Well, it feels like it has been months since I last updated this plog, though to be fair my last update seems to have been eaten by the cyber-space monkeys with the help of their russian hacker friends. Despite the fact that it has been a long time without an update, I have not been idle. I have been continuing on with this massive commission and I am pleased to say that I have completed a few more pieces and I am in progress with more. So to start things off, here are the finished shots of two Cygnar Minuteman Warjacks and a Circle Orboros Wold Guardian:


















































































All of these pieces were a lot of fun to paint, especially the Wold Guardian. I have really come to appreciate the sculpts and casts of the Privateer Press line especially their metals. The Wold Guardian is an all metal model, but due to its intelligent component design it is very solid when put together, even without pinning. 

Anyhow, I have started in on a unit of Arcane Gunmages, the first of three full units that are part of this commission, and I must say that where I really like the sculpts, I started out having a hard time getting the color palette to match the studio scheme that the client requested. No matter what I did the great coats came out too green. After several challenging sessions, I finally just took a step back, and really thought out how to get the grey-blue-green color of the coats as displayed on the PP website and finally worked out the colors and got them back on track. Along with this unit I am working on a Gunmage Officer and Captain Adept. Here are the WIP shots of that unit:


































































I am back behind the brush tonight so hopefully I will have an update come tomorrow. 

As always comments and critiques are most welcome.


----------



## Midge913 (Oct 21, 2010)

Not much to say really other than I got more work done on the gunmages over the last couple of nights. The details are small and fiddly and they are taking a bit more time than I had originally wanted, but they are moving in the right direction.

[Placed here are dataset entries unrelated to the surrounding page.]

/-! ### Judging a burst (chapter 4) -/

/-- R66 to R71: in OPEN the burst `b` at the head of the Judge Queue is accepted for the entry `m` at index `i`. -/
abbrev Judged (b : Burst) (q : List Burst) (i : Nat) (m : Meter) (s : State) : Prop :=
  Awake s ∧ s.cap.judgeQ = b :: q ∧ s.ins.isWaiting .captureUnit = false ∧ s.cap.deferred = [] ∧
    s.route.state = .opened ∧ b.crcGood = true ∧ b.frameGood = true ∧ s.route.active.floor.toInt ≤ b.rssi.toInt ∧
    findMeter s.dir b.meter = some i ∧ s.dir[i]? = some m

/-- R72, R82: the burst has left the queue, is counted, and its entry has taken flags, signal and path; its causes are still
to be added. -/
def acceptedState (b : Burst) (q : List Burst) (i : Nat) (s : State) : State :=
  { s with
    cap := { s.cap with judgeQ := q, routeJudged := satInc s.cap.routeJudged }
    dir :=
      s.dir.modify i fun x =>
        { x with
          flags := x.flags ||| b.meterFlags, best := betterRssi x.best b.rssi
          learned := learnPath x.learned b.path b.rssi } }

/-- R74: whether a response to the meter at index `i` comes late. -/
def Late (s : State) (i : Nat) (m : Meter) : Prop :=
  m.state = .unreachable ∨ ∃ e r, pollOf s i = some e ∧ e.sub = .holdoff r

/-- R72, R81: the verdict flags of an accepted burst before its classification: OVERRUN, CLASH, TAMPER for a cause found. -/
def earlyFlags (b : Burst) (m : Meter) : Word :=
  flag b.overrun 8 ||| (if b.typeCode = m.img.typeCode then 0 else 0x1000#32) |||
    (if burstCauses m.img b.typeCode b.meterFlags b.counter = 0 then 0 else 0x200#32)

/-- R74: the verdict flags `fl` of an accepted burst that is no matched response: UNASKED for a response, and LATE. -/
def OrdinaryFlags (b : Burst) (i : Nat) (m : Meter) (s : State) (fl : Word) : Prop :=
  (b.kind = 1#8 ∧ fl = earlyFlags b m) ∨
    (b.kind = 2#8 ∧ (∀ e x, pollOf s i = some e → e.sub ≠ .listening x) ∧
      ((Late s i m ∧ fl = earlyFlags b m ||| 0xC00#32) ∨ (¬Late s i m ∧ fl = earlyFlags b m ||| 0x400#32)))

/-- R75: the burst repeats a transmit counter of its meter `m`. -/
def Duplicate (b : Burst) (m : Meter) : Prop :=
  (∃ x ∈ m.window, x.counter = b.counter) ∨ (m.state = .read ∧ m.lastCounter = some b.counter)

/-- R72, R109: the accepted burst's state with its causes added. -/
def causedState (b : Burst) (q : List Burst) (i : Nat) (m : Meter) (s : State) : State :=
  addCauses i (burstCauses m.img b.typeCode b.meterFlags b.counter) (acceptedState b q i s)

/-- R76: the entry `x` after the vote that adds candidate `c`. -/
def votedMeter (b : Burst) (c : Candidate) (x : Meter) : Meter :=
  { x with window := x.window ++ [c], votes := x.votes + 1, lastCounter := some b.counter }

/-- R76: the candidate a burst adds. -/
def candidateOf (b : Burst) (limit : Half) : Candidate :=
  ⟨b.reading, b.counter, b.stamp, freshFix b.fix b.stamp limit, b.rssi, b.path⟩

/-- R76: the votes for a reading. -/
def votesIn (window : List Candidate) (r : Reading) : Nat := window.countP fun x => decide (x.reading = r)

/-- R78, R137: the READING request of the entry at index `i` has joined the Backlog. -/
def readingAsked (i : Nat) (s : State) : State :=
  { s with
    dir := s.dir.modify i fun x => { x with requested := true }
    sm := { s.sm with backlog := s.sm.backlog ++ [.reading i] } }

/-- From `s` to `t` only the entry at index `i`, the segment table, the Poll Unit and the Event Unit may have changed. -/
def VoteFrame (i : Nat) (s t : State) : Prop :=
  t.store = s.store ∧ t.path = s.path ∧ t.ins = s.ins ∧ t.cmd = s.cmd ∧ t.clk = s.clk ∧ t.cap = s.cap ∧ t.sm = s.sm ∧
    t.tamper = s.tamper ∧ t.up = s.up ∧ t.flt = s.flt ∧ t.route.state = s.route.state ∧
    t.route.number = s.route.number ∧ t.route.active = s.route.active ∧ ∀ j, j ≠ i → t.dir[j]? = s.dir[j]?

/-! ### Segments (R85) -/

/-- R84, R85: READ and UNREACHABLE resolve a meter. -/
abbrev Resolved (st : MeterState) : Prop := st = .read ∨ st = .unreachable

/-- R85: the segment table after a meter of segment `g` has moved from `old` to `new`: the count falls, and a segment in SWEEP
becomes DONE at 0; or it rises; or nothing changes. -/
def movedSegs (g : Nat) (old new : MeterState) (segs : List Segment) : List Segment :=
  segs.modify g fun x =>
    if Resolved new ∧ ¬Resolved old then
      ⟨if x.state = .sweep ∧ x.unresolved ≤ 1 then .done else x.state, x.unresolved - 1⟩
    else if Resolved old ∧ ¬Resolved new then ⟨x.state, x.unresolved + 1⟩
    else x

/-- R85: SEGMENT_DONE is raised when that move has made a segment in SWEEP DONE. -/
def movedEvents (g : Nat) (old new : MeterState) (segs : List Segment) (e : Events) : Events :=
  if Resolved new ∧ ¬Resolved old ∧ (segs[g]?.any fun x => decide (x.state = .sweep ∧ x.unresolved ≤ 1)) = true then
    e.occur .segmentDone
  else e

/-! ### The Status Page (chapter 12.10) -/

/-- R21, R53: a count of the directory, shown while the route is OPEN or CLOSING. -/
def shownCount (s : State) (n : Nat) : Word :=
  if s.route.state = .opened ∨ s.route.state = .closing then BitVec.ofNat 32 n else 0

/-- Chapter 12.10: the values of Status Page words 0 to 31, row by row. -/
def statusTable (s : State) : List Word :=
  [flag (decide (s.sm.scan = .done)) 0 |||
      ((match s.route.state with
        | .noRoute => 0#32
        | .loading => 1#32
        | .opened => 2#32
        | .closing => 3#32 : Word) <<< 8) |||
      flag (s.flt.storeError || s.flt.clockLost) 16 ||| flag s.cmd.inFlight 17,
    s.route.number.setWidth 32,
    (match s.route.activeSeg with
      | none => 0xFFFF#32
      | some g => BitVec.ofNat 32 g),
    s.clk.ms, shownCount s s.dir.length, shownCount s (s.dir.countP fun m => decide (m.state = .read)),
    shownCount s (s.dir.countP fun m => decide (m.state = .unreachable)), BitVec.ofNat 32 s.poll.list.length,
    BitVec.ofNat 32 (s.poll.list.countP fun e => match e.sub with
      | .queued => false
      | .inRing _ => true
      | .listening _ => true
      | .holdoff _ => false),
    BitVec.ofNat 32 s.freeCount, BitVec.ofNat 32 s.storedCount, BitVec.ofNat 32 s.inBatchCount,
    BitVec.ofNat 32 s.sm.backlog.length, BitVec.ofNat 32 s.tamper.list.length, s.tamper.overflow.setWidth 32,
    s.up.lastId.setWidth 32 |||
      ((match (s.up.batch.map fun b => b.state : Option BatchState) with
        | none => 0#32
        | some .building => 1#32
        | some .opened => 2#32
        | some .fetched => 3#32 : Word) <<< 16),
    s.ev.marks.setWidth 32, s.ev.notify.setWidth 32, s.ev.wake.setWidth 32,
    flag s.flt.storeError 0 ||| flag s.flt.clockLost 1, s.flt.errorAddr, s.cap.overruns.setWidth 32,
    s.cap.unjudged.setWidth 32, s.path.blockedCount.setWidth 32, s.path.blockedAddr,
    (match s.path.blockedReason with
      | .none => 0#32
      | .partWord => 1#32
      | .recordBody => 2#32
      | .slotInBatch => 3#32
      | .slotNotStored => 4#32
      | .slotLocked => 5#32
      | .imageLoading => 6#32),
    s.cap.unknownMeters.setWidth 32, BitVec.ofNat 32 s.quarantinedCount, s.sm.nextSeq, 0, 0, 0]

/-! ### Records, load and build -/

/-- R50, R51: the directory entry that the eight entry words `ws` make, with its stored path (chapter 12.5). -/
def loadedMeter (ws : List Word) (stored : Option RelayPath) : Meter :=
  { img :=
      { id := ws.getD 0 0, typeCode := bits (ws.getD 1 0) 0 8, segment := (bits (ws.getD 2 0) 0 16).toNat
        mustConsume := (ws.getD 1 0).getLsbD 8, hasCounter := (ws.getD 1 0).getLsbD 9, stored := stored
        refReading := ⟨bits (ws.getD 4 0) 0 16 ++ ws.getD 3 0, bits (ws.getD 4 0) 16 8⟩
        refCounter := bits (ws.getD 2 0) 16 16, maxDelta := ws.getD 5 0 }
    state := .expected, window := [], confirmed := none, votes := 0, repeats := 0, best := none, lastCounter := none
    flags := 0, learned := none, attempts := 0, causes := 0, written := 0, pendingNote := false, ackPending := false
    requested := false, first := none }

/-- R140: the writes of a record: body words 1 to 15, then the header with its issue notice. -/
def recordGiven (sel : BitVec 3) (k : Nat) (body : List Word) (header : Word) : List QWrite :=
  (List.range 15).map (fun n => QWrite.word (recordAddr sel k (n + 1)) (body.getD n 0) false) ++
    [.word (recordAddr sel k 0) header true]

/-- R168: the writes of a manifest header: words 1, 2 and 3, then word 0. -/
def manifestGiven (sel : BitVec 3) (id : Half) (state count : Nat) (digest : Word) : List (Producer × QWrite) :=
  [(.uploadUnit, .word (manifestAddr sel 1) (BitVec.ofNat 32 count) false),
    (.uploadUnit, .word (manifestAddr sel 2) digest false), (.uploadUnit, .word (manifestAddr sel 3) 0 false),
    (.uploadUnit, .word (manifestAddr sel 0) (id.setWidth 32 ||| (BitVec.ofNat 32 state <<< 16)) false)]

Comments and critiques always welcome!


----------



## Midge913 (Oct 21, 2010)

I return with more pictures, but first a few words about what has been going on with yours truly and this project. Over the last couple of weeks I have been working on these Gunmages, but as I continued on with them I continued to feel like there was something not quite right about my color choices on them. First it was the colors on the greatcoats, they were too green and needed more blending with a bluish color to sit more readily with the overall blue scheme of the Cygnar line. Recently it has been the leathers that have been giving me issues. The first two attempts at them left me with leather that was far too reddish, the warmth of the browns negatively contrasting with the coolness of the blue-green coats and blue armor and banding. It took a protracted session behind the painting desk on my day off on Monday to finally get the leathers to the point that I wanted them..... All it took was a complete strip of those areas and a re-paint starting from a different direction. I have managed to complete two of the 6 gunmages and I am confident that with since I have nailed down the recipe for the leather colors, the rest should go much more smoothly. Here are some photos, please let me know what you think.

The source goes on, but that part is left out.